(Saved entries)
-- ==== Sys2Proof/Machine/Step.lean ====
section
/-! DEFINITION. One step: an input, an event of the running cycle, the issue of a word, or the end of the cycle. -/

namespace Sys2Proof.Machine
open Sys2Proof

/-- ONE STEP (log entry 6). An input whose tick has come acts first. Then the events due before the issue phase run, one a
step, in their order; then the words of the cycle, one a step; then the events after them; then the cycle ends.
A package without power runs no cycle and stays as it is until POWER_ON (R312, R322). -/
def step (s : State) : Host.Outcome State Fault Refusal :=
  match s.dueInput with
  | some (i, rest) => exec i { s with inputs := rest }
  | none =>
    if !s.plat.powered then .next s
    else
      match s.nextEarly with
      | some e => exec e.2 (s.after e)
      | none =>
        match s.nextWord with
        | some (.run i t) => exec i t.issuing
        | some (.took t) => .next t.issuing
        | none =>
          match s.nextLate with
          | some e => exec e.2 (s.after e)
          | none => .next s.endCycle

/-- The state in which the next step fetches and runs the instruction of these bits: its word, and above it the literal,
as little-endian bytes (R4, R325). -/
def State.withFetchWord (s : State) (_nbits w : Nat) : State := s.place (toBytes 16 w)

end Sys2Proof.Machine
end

What the task requires:
Only the lines above starting at the line that holds "some (i, rest)" and ending at the line that holds "none => .next s.endCycle" are to be repeated, exactly and in full.

Task solution:
  | some (i, rest) => exec i { s with inputs := rest }
  | none =>
    if !s.plat.powered then .next s
    else
      match s.nextEarly with
      | some e => exec e.2 (s.after e)
      | none =>
        match s.nextWord with
        | some (.run i t) => exec i t.issuing
        | some (.took t) => .next t.issuing
        | none =>
          match s.nextLate with
          | some e => exec e.2 (s.after e)
          | none => .next s.endCycle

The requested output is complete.